Shama buries her face in her hands. I just glare.
“Half of my family comes from a Latin American country, Quinn,” I say. “And even if they hadn’t, it doesn’t mean I can’t learn about this stuff if I want to. Maybe you should take the class with me.”
“And have a bunch of liberal guilt shoved down my throat? No, thank you. Besides, this isn’t you learning about yourself. Or anything practical, for that matter. It’s you learning about him.”
“What the hell is that supposed to mean?” I demand.
“You know exactly what it means,” Quinn counters. “I just hope you’re not doing this for Special Delivery, Lay. FedEx guy doesn’t care if you know about his mixed racial background.”
“Quinn!” Jamie finally pipes up. “I think we should talk about something else.”
I stand up. My chair squeaks loudly, even over the din of the diner. Quinn stares at me. Then, finally, she exhales heavily.
“Okay,” she says. “Okay, I’m sorry. It’s none of my business anyway.”
“No,” I say, slowly sitting down. “It’s not.”

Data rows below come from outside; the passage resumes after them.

-- ==== Sys2Proof/Machine/Platform.lean ====
section
/-! DEFINITION. The platform (R393 to R404): reset and boot, the security processor, housekeeping registers, bring-up, soft errors and trips. -/
namespace Sys2Proof.Machine

/-! ### Reset and boot (R393) -/

/-- PWRGOOD and PERST# release, R393 step 1: the security ROM starts, and the links begin to train (R390). -/
def execResetRelease (s : State) : Out' :=
  if !s.boot.inReset then s.done
  else
    let up (p : Port) : Port := if p.st == LinkState.down then { p with st := .training } else p
    State.done { s with boot.inReset := false, links.ports := s.links.ports.map up }

/-- The checks of R393 on an image `m` with its public key `k` and signature `v`: the digest when they hold. -/
def firmwareDigest (m k v : List Byte) : Option (List Byte) :=
  let d := shake256 m 64
  if shake256 k 32 == Config.fusedKeyHash && edVerify k d v then some d else none

/-- The ROM ends, R393 steps 3 and 4: the firmware is verified, and with the next cycle the Crown runs; or the boot fails with a code the spec leaves open
(log 5). -/
def execFirmwareVerified (m k v : List (BitVec 8)) (s : State) : Out' :=
  if s.boot.inReset || s.boot.stage != 0#4 then s.done
  else match firmwareDigest m k v with
    | some d => State.done { s with boot.stage := 1#4, boot.digest := d }
    | none =>
      let (f, s) := s.freeNat
      State.done { s with boot.stage := 15#4, boot.fail := BitVec.ofNat 8 f }

/-- PWRGOOD drops or PERST# is asserted, R393: the state after power-on. What is still to come from outside, and what has left the package, stays. -/
def execResetAssert (s : State) : Out' :=
  State.done { State.reset with
    work := s.work
    offers := s.offers
    free := s.free
    nextId := s.nextId
    links.out := s.links.out }

/-! ### The security processor (R394, R395) -/

/-- A command of the security processor completes: its status, and its output at the start of a buffer that is zero elsewhere. -/
def State.spDone (s : State) (status op c arg : Nat) (out : List Byte) : State :=
  { s with
    boot.spcmd := cmdWord false status op c arg
    boot.spbuf := out ++ List.replicate (512 - out.length) 0#8 }

/-- A write to SPCMD, R395: ignored while busy is 1. It starts the command it names, which reads its input now; an operation the processor does not
have completes with BAD_ARG at once. -/
def State.writeSpcmd (s : State) (w : Word) : State :=
  let op := bits w.toNat 59 56
  let c := bits w.toNat 53 48
  let arg := bits w.toNat 47 0
  if s.boot.spcmd.getLsbD 63 then s
  else if 4 ≤ op then s.spDone stBadArg op c arg []
  else { s with boot.spcmd := cmdWord true 0 op c arg, boot.spin := s.boot.spbuf }

/-- The command `op` completes where it keeps SPCMD busy, given its ctx and arg; nothing takes place where it does not run. -/
def State.spCommand (s : State) (op : Nat) (f : Nat → Nat → State) : Out' :=
  let w := s.boot.spcmd.toNat
  s.whenRunning (if s.boot.spcmd.getLsbD 63 && bits w 59 56 == op then f (bits w 53 48) (bits w 47 0) else s)

/-- The features of the package as 8 bytes, R98 and R396. -/
def featureBytes : List Byte := leBytes 8 0x7FF

/-- IDKEY, R395. -/
def execSpIdkey (s : State) : Out' :=
  s.spCommand 0 fun c a => s.spDone stOk 0 c a (edPublic (Config.identitySecret s.boot.digest))

/-- QUOTE, R394 and R395. -/
def execSpQuote (s : State) : Out' :=
  let said := s.boot.digest ++ featureBytes ++ leBytes 8 s.rank ++ s.boot.spin.take 32
  s.spCommand 1 fun c a => s.spDone stOk 1 c a (said ++ edSign (Config.identitySecret s.boot.digest) (shake256 said 64))

/-- OWNER, R395: once after each boot. -/
def execSpOwner (s : State) : Out' :=
  s.spCommand 2 fun c a =>
    if s.boot.owner.isSome then s.spDone stBadState 2 c a [] else { s.spDone stOk 2 c a [] with boot.owner := some (s.boot.spin.take 57) }

/-- SECURE_CREATE of the record at `a`, R395: a signature that verifies advances SPSEQ, and CREATE runs on the record; ctx returns the id. -/
def execSpSecureCreate (a : BitVec 48) (s : State) : Out' :=
  s.spCommand 3 fun c arg =>
    if arg != a.toNat then s
    else match s.boot.owner with
    | none => s.spDone stBadState 3 c arg []
    | some k =>
      if arg % 64 != 0 then s.spDone stBadArg 3 c arg []
      else
        let m := shake256 (s.viewRead arg 64 ++ leBytes 8 (s.boot.spseq.toNat + 1)) 64
        if !edVerify k m (s.boot.spin.take 114) then s.spDone stRefused 3 c arg []
        else match { s with boot.spseq := s.boot.spseq + 1 }.create arg true with
          | (.ok n, s) => s.spDone stOk 3 n arg []
          | (.error e, s) => s.spDone e 3 c arg []

/-! ### Housekeeping registers (R396, R397) -/

/-- A write to RANK, R396: ignored unless every context is free. -/
def execRankWrite (w : BitVec 64) (s : State) : Out' :=
  s.whenRunning (if s.crown.ctxs.all fun x => x.st == CtxtState.free then { s with boot.rank := w.setWidth 10 } else s)

/-- A write to CROWNCTL, R396. -/
def execCrownctlWrite (e : Bool) (s : State) : Out' := s.whenRunning { s with boot.crownEn := e }

/-- A STARTCTL write with go = 0 lists a tile with its entry bundle, R397; only while CROWNCTL.en is 0. -/
def execStartctlList (t : BitVec 9) (a : BitVec 16) (s : State) : Out' :=
  s.whenRunning (if s.boot.crownEn || 480 ≤ t.toNat then s
    else { s with boot.startList := s.boot.startList.filter (·.1 != t.toNat) ++ [(t.toNat, a.toNat * 4)] })

/-- A STARTCTL write with go = 1, R397: the listed tiles start at STARTGCY when it lies ahead, and otherwise the list is cleared. -/
def execStartctlGo (s : State) : Out' :=
  s.whenRunning (if s.boot.crownEn then s
    else if s.gcyc.toNat < s.boot.startGcy.toNat then { s with boot.startArmed := true }
    else { s with boot.startList := [], boot.startArmed := false })

/-- The group of a tile in bring-up, R397: context 0, one tile, no kernel, and so no carve-out: the model takes C of R120 as 0 (DESIGN CHOICE, log 70). -/
def bringUpGroup (id t : Nat) : Group where
  id := id
  ctx := 0
  urgent := false
  whole := false
  rows := 1
  cols := 1
  place := ⟨t / 120, t % 120 / 12, t % 12⟩
  cnt := 0
  st := .running
  window := []
  pend := []
  pauseAt := none
  paused := false
  sync := none
  recorded := []
  saveSlot := none
  switchNo := 0

/-- A listed tile starts at group cycle 0, R54, R317 and R397, also one that slept; a tile that runs something already does not (log 70). -/
def State.bringUp (s : State) (t pc : Nat) : State :=
  if (s.tctx t false).group.isSome then s
  else
    let (id, s) := s.fresh
    let s := s.onTile t fun x =>
      let x := { x with power := .busy, cn := x.cn.clear false x.urg.group.isSome, mx := Matrix.entry }
      { x with main := entryCtx id false pc 0 (Vector.replicate 16 0#32) }
    { s with crown.groups := s.crown.groups ++ [bringUpGroup id t] }

/-- The listed tiles start when gcyc is STARTGCY, R397. -/
def State.startListed (s : State) : State :=
  if s.boot.startArmed && !s.boot.crownEn && s.gcyc == s.boot.startGcy then
    let s := s.boot.startList.foldl (fun s x => s.bringUp x.1 x.2) s
    { s with boot.startList := [], boot.startArmed := false }
  else s

/-- A 64-bit word of SPBUF replaced, R395. -/
def putSpbuf (b : List Byte) (i : Nat) (w : Word) : List Byte := b.take (8 * i) ++ leBytes 8 w.toNat ++ b.drop (8 * i + 8)

/-- A command register that completes an operation code it does not have with BAD_ARG (R270, R372, R395): its fields stay, and what is reserved reads as
zero (R4). -/
def badArg (w : Word) : Word := cmdWord false stBadArg (bits w.toNat 59 56) (bits w.toNat 53 48) (bits w.toNat 47 0)

/-- MGMTCMD likewise, R396. -/
def badMgmt (w : Word) : Word := mgmtWord stBadArg (bits w.toNat 59 56) (bits w.toNat 53 48) (bits w.toNat 8 0)

/-- What an aligned write to BAR0 does, R379, R381, R395, R396: the registers whose write is all they do, and command registers given an
operation they do not have. Every other offset ignores the write, or has a step of its own. -/
def State.writeRegister (s : State) (a : Nat) (w : Word) : State :=
  let op := bits w.toNat 59 56
  let c := (a - 0x10000) / 32
  if a == 0 then (if 7 ≤ op && !s.boot.ctxcmd.getLsbD 63 then { s with boot.ctxcmd := badArg w } else s)
  else if a == 0x10 then (if 3 ≤ op then { s with boot.pgcmd := badArg w } else s)
  else if a == 0x18 then { s with boot.pgdata := w }
  else if 0x10000 ≤ a && a < 0x10000 + 32 * 64 then
    (if a % 32 == 16 then s.onCtxt c fun x => { x with hwBase := BitVec.ofNat 64 (w.toNat / 2 ^ 12 * 2 ^ 12) }
     else if a % 32 == 24 then s.onCtxt c fun x => { x with hwLim := BitVec.ofNat 64 (w.toNat % 2 ^ 41) }
     else s)
  else if a == 0x200030 then (if s.boot.crownEn then s else { s with boot.startGcy := w })
  else if a == 0x200038 then (if 2 ≤ op then { s with boot.mgmt := badMgmt w } else s)
  else if a == 0x200080 then s.writeSpcmd w
  else if 0x201000 ≤ a && a < 0x201200 then { s with boot.spbuf := putSpbuf s.boot.spbuf ((a - 0x201000) / 8) w }
  else s

/-- A debugger sets DBGCTL, BKPT or WATCH of a tile over the management path, R326; the tile's group must be held, and its context not secure (R404). -/
def State.debugWrite (s : State) (t : Nat) (u : Bool) (cr : Nat) (w : Word) : State :=
  if (0x20 ≤ cr && cr ≤ 0x22) && (s.groupOf t u).any (fun g => g.st == GState.held && !(s.ctxt g.ctx).secure) then s.onCtx t u fun c => { c with cr := c.cr.write cr w } else s

/-- A write to a register without a step of its own: of BAR0, where only an aligned 8-byte write has an effect (R379), or over the management path
(R326). -/
def execRegisterWrite (p : RegPath) (w : BitVec 64) (s : State) : Out' :=
  s.whenRunning (match p with
    | .bar0 a => if a.toNat % 8 == 0 then s.writeRegister a.toNat w else s
    | .debug t u cr => s.debugWrite t u cr w)

/-! ### Soft errors, power and temperature (R401, R403) -/

/-- The check value of a word's bytes in ascending address order, R399: CRC-16 with polynomial 0x8BB7, initial value 0, no reflection. A word that is
written gets it; the state keeps the words that carry another one (R400). -/
def checkValue (bs : List Byte) : BitVec 16 :=
  bs.foldl (fun (c : BitVec 16) (b : Byte) => (List.range 8).foldl (fun (c : BitVec 16) (_ : Nat) => if c.getLsbD 15 then (c <<< 1) ^^^ 0x8BB7#16 else c <<< 1)
    (c ^^^ (b.setWidth 16 <<< 8))) 0#16

/-- The 64-byte word at a place. -/
def State.wordAt (s : State) : WordAt → List Byte
  | .spad t i => (s.tile t).spad.read (64 * i) 64
  | .shared d i => (vget s.shared d []).read (64 * i) 64
  | .hbm i => s.hbmRead (64 * i) 64

/-- Writes the 64-byte word at a place. -/
def State.putWordAt (s : State) (a : WordAt) (bs : List Byte) : State :=
  match a with
  | .spad t i => s.writeLoc (.spad t (64 * i)) bs
  | .shared d i => s.writeLoc (.shared d (64 * i)) bs
  | .hbm i => s.putHbm (64 * i) bs

/-- The check value a place carries, where it fits its word (R399); none where it does not (R400). -/
def State.checkAt (s : State) (a : WordAt) : Option (BitVec 16) := if s.badWord a then none else some (checkValue (s.wordAt a))

/-- Bits of a stored word, or of its check value, flip where ECC cannot correct them (R400, R401). -/
def State.flipWord (s : State) (a : WordAt) (flip : Wide) : State :=
  (s.putWordAt a (leBytes 64 (leNat (s.wordAt a) ^^^ flip.toNat))).markBad a

/-- The storage codes of R342, with the check-value mismatches of R392 and R400. -/
def storageCause : Cause → Bool
  | .imemError | .regfileError | .spadError | .sharedError | .mailboxError | .snapshotError | .tokenError | .walkrecError | .cmdqError
  | .cregError | .hbmError | .rootError | .decoderError | .recordError | .portError | .tableError | .whorlError | .planeError
  | .bpError | .peError | .amaxError | .ringtabError | .pwrtabError | .rbqError | .crownError | .integrity | .meshError => true
  | _ => false

/-- An uncorrectable error in storage of a kernel's or a bring-up group's, R401, or a mismatch on the mesh (R392): the kernel aborts, or the tile of the
bring-up group has a trap; a mismatch in what a sweep works on is fatal to the context (R262). -/
def State.storageFault (s : State) (k : Nat) (c : Cause) : State :=
  match s.kernel k, s.group k with
  | some n, _ =>
    if n.st == KState.committing && n.sweep.isSome && c == .integrity then
      (s.onKernel k fun n => { n with sweep := none }).fatalEvent n.ctx .sweepError n.ticket
    else s.abort k c
  | none, some g => s.raiseAsync k g.home c 0#64
  | none, none => s

/-- storage error, R401: with the cause of its storage; or in a word whose check value then does not fit it (R400), which whoever reads it meets as an
INTEGRITY. -/
def execStorageError (e : ErrorSite) (c : Cause) (s : State) : Out' :=
  match e with
  | .group k => (if storageCause c then s.storageFault k c else s).done
  | .word a flip => (if c == .integrity then s.flipWord a flip else s).done

/-- The power limit in watts, R403. -/
def powerLimit : Nat := if Config.isModule then 3200 else 3000

/-- Readings of a sensor. -/
def State.readings (s : State) (w : BitVec 16) (c : BitVec 12) : State := { s with therm.power := w, therm.temp := c }

/-- The tile clock is lowered, R403; temperatures are in units of 0.5 °C. -/
def execThrottle (w : BitVec 16) (c : BitVec 12) (s : State) : Out' :=
  (if powerLimit < w.toNat || 190 ≤ c.toNat then { s.readings w c with therm.throttle := true }.manage else s).done

/-- The condition clears, R403. -/
def execThrottleEnd (w : BitVec 16) (c : BitVec 12) (s : State) : Out' :=
  (if powerLimit < w.toNat || 190 ≤ c.toNat then s else { s.readings w c with therm.throttle := false }.manage).done

/-- Every running kernel aborts, R403 and R339. -/
def State.tripAll (s : State) (c : Cause) : State :=
  ((s.crown.kernels.filter fun k => k.st == KState.running).map (·.id)).foldl (fun s k => s.abort k c) s

/-- A die at 105 °C, R403. -/
def execThermalTrip (w : BitVec 16) (c : BitVec 12) (s : State) : Out' :=
  (if 210 ≤ c.toNat then { (s.readings w c).tripAll .thermalTrip with therm.trip := true }.manage else s).done

/-- Power 10 % above the limit, R403. -/
def execPowerTrip (w : BitVec 16) (c : BitVec 12) (s : State) : Out' :=
  (if 11 * powerLimit ≤ 10 * w.toNat then { (s.readings w c).tripAll .powerTrip with therm.trip := true }.manage else s).done

end Sys2Proof.Machine
end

“I know,” Shama says as she pounds a hand unnecessarily hard on the bottom of a ketchup bottle. “Let’s talk about where we’re going to go tonight. It’s our first night out together now that everyone is back. What’ll we do?”

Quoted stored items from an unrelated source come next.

-- ==== Sys2Proof/Machine/Step.lean ====
section
/-! DEFINITION. The step of the package: the work of the cycle, piece by piece, and the next tile clock edge when it is done (log 3); and how
an instruction comes to be the next to issue (log 4). -/
namespace Sys2Proof.Machine

/-- Slot `k` of the bundle a hardware context issues (R55, R56): the instruction it holds, and the way on to the next slot or past the bundle. -/
def State.runSlot (s : State) (t : Nat) (u : Bool) (k : Nat) : Out' :=
  match s.slot t u k with
  | (none, s) => .next s
  | (some i, s) =>
    match exec i s with
    | .next s => .next (s.afterSlot t u k)
    | o => o

/-- A step of the package or of its surroundings; one whose request for a bank is turned away joins the line of those that wait (R64). -/
def State.runEvent (s : State) (i : Instr) : Out' :=
  match exec i s with
  | .next s => .next (s.inLine i)
  | o => o

/-- One step. -/
def step (s : State) : Host.Outcome State Fault Refusal :=
  match s.work with
  | [] => .next s.tick
  | w :: r =>
    let s := { s with work := r }
    match w with
    | .event i => s.runEvent i
    | .issue t u k => s.runSlot t u k
    | w => (s.phase w).done

/-- A slot with its stop bit set, R76: a bundle of one slot. -/
def loneSlot (nbits w : Nat) : List Byte := leBytes 4 (w % 2 ^ min nbits 31 + 2 ^ 31)

/-- The state in which tile 0 issues next, in bring-up (R397), the one slot whose bits are `w`. -/
def State.withFetchWord (s : State) (nbits w : Nat) : State :=
  let id := s.nextId
  let s := { s with
    boot.inReset := false
    boot.stage := 2#4
    nextId := id + 1
    crown.groups := s.crown.groups.filter (fun (g : Group) => !g.holds 0) ++ [bringUpGroup id 0]
    work := [.issue 0 false 0] }
  s.onTile 0 fun x => { x with
    power := .busy
    imem := x.imem.write 0 (loneSlot nbits w)
    main := entryCtx id false 0 0 (Vector.replicate 16 0#32) }

end Sys2Proof.Machine
end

Both Quinn and Jamie hum with agreement. I sigh. I’m still annoyed, but Jamie’s right. We should just let it go. The semester starts on Monday, and we’re supposed to be celebrating. I don’t want to ruin it by fighting with Quinn.
“Okay,” I say. “But it better be someplace good.”
~
Old habits die hard. Despite best-laid plans to do something out of the ordinary, we end up at our favorite bar near campus, Fat Black’s, where the bouncer takes a look at our fake IDs and waves us in without a second glance. I don’t actually mind. It’s just so nice to be back in New York, like coming home after a long trip away. The heartbreak of summer starts to fade away with the familiar smell of stale alcohol and the sexual energy crackling around the bar.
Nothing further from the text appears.